Alphabet Inc. (GOOG)

Our biggest laggard in the first quarter was Alphabet Inc. (GOOG) -18.3%. Shares sold off following the company’s year-end earnings release in February, where it announced plans to increase capital expenditures by a substantial $23 billion in 2025. Recently, GOOG also announced its intention to acquire cybersecurity firm Wiz Inc. for $32 billion, aiming to strengthen its position in the cloud computing market. The scale of these investments is substantial, but we note that GOOG generated $116 billion in operating profits during 2024 and ended the year with $93 billion of excess cash on its balance sheet. In our opinion, the increased capital expenditures are necessary to maintain GOOG’s position in its core search market. Beyond search, GOOG continues to build value across YouTube, Google Cloud, Waymo, and DeepMind, all of which leverage GOOG’s enviable infrastructure.

American Express (AXP)

Our second largest contractor in the quarter was American Express (AXP). AXP finished 2024 on a strong note, with earnings growing 23% for the year. While provisions for credit losses increased, reflecting a more cautious credit outlook, net write-off rates remained below historical averages, indicating strength in the underlying credit quality. AXP remains well-capitalized, and its affluent customer base is expected to fare better than the general economy in the coming months. However, the stock was not cheap, and we trimmed our position in Q1.
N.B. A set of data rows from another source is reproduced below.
/-- 42_downstream_reference.md section 4 (environment): `set_steps` succeeds exactly inside its ranges, and then changes the two step
values of that channel and nothing else. That a position
outside the new range is left as it is too is the model's choice (log entry 26). -/
def Obligations.SetStepsValidatesItsArguments : Prop :=
  ∀ (e : Env) (ch r b : Nat),
    (e.setSteps ch r b = none ↔ ¬ (ch < 4 ∧ 1 ≤ r ∧ r ≤ 127 ∧ 1 ≤ b ∧ b ≤ 127)) ∧
    ∀ e', e.setSteps ch r b = some e' →
      e'.queue = e.queue ∧ e'.capacity = e.capacity ∧ e'.handlers = e.handlers ∧
      (∀ k, k ≠ ch → e'.stateForChannel k = e.stateForChannel k) ∧
      ∀ c, e.stateForChannel ch = some c →
        e'.stateForChannel ch =
          some { c with red := { c.red with steps := r }, blue := { c.blue with steps := b } }
end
One thing that is common across both our top performers and contractors is that they are well-capitalized businesses with durable competitive positions in their respective markets. That is by design. Companies that operate from a position of strength are better positioned to navigate market downturns and often emerge in a stronger position as competitors go bankrupt or are acquired. Moreover, many of our portfolio companies actively repurchase their own stock. Lower stock prices allow them to repurchase a greater percentage of their outstanding shares, leaving remaining shareholders with a larger claim on future cashflows. This is a powerful and tax-free mechanism for long-term value creation.

Icon PLC (ICLR)

We made one new purchase in the quarter: Icon PLC (ICLR). ICLR is a leading contract research organization (CRO) based in Ireland that manages clinical trials for pharmaceutical and biotechnology companies worldwide. Despite some uncertainty driven by recent personnel changes at the Food and Drug Administration (FDA) and the Centers for Disease Control and Prevention (CDC), we believe that new drugs and medical devices will continue to be developed, and scientific progress will continue. New drugs require rigorous clinical testing before reaching the market. As a leading CRO, ICLR will capture its fair share of clinical trials once the dust settles.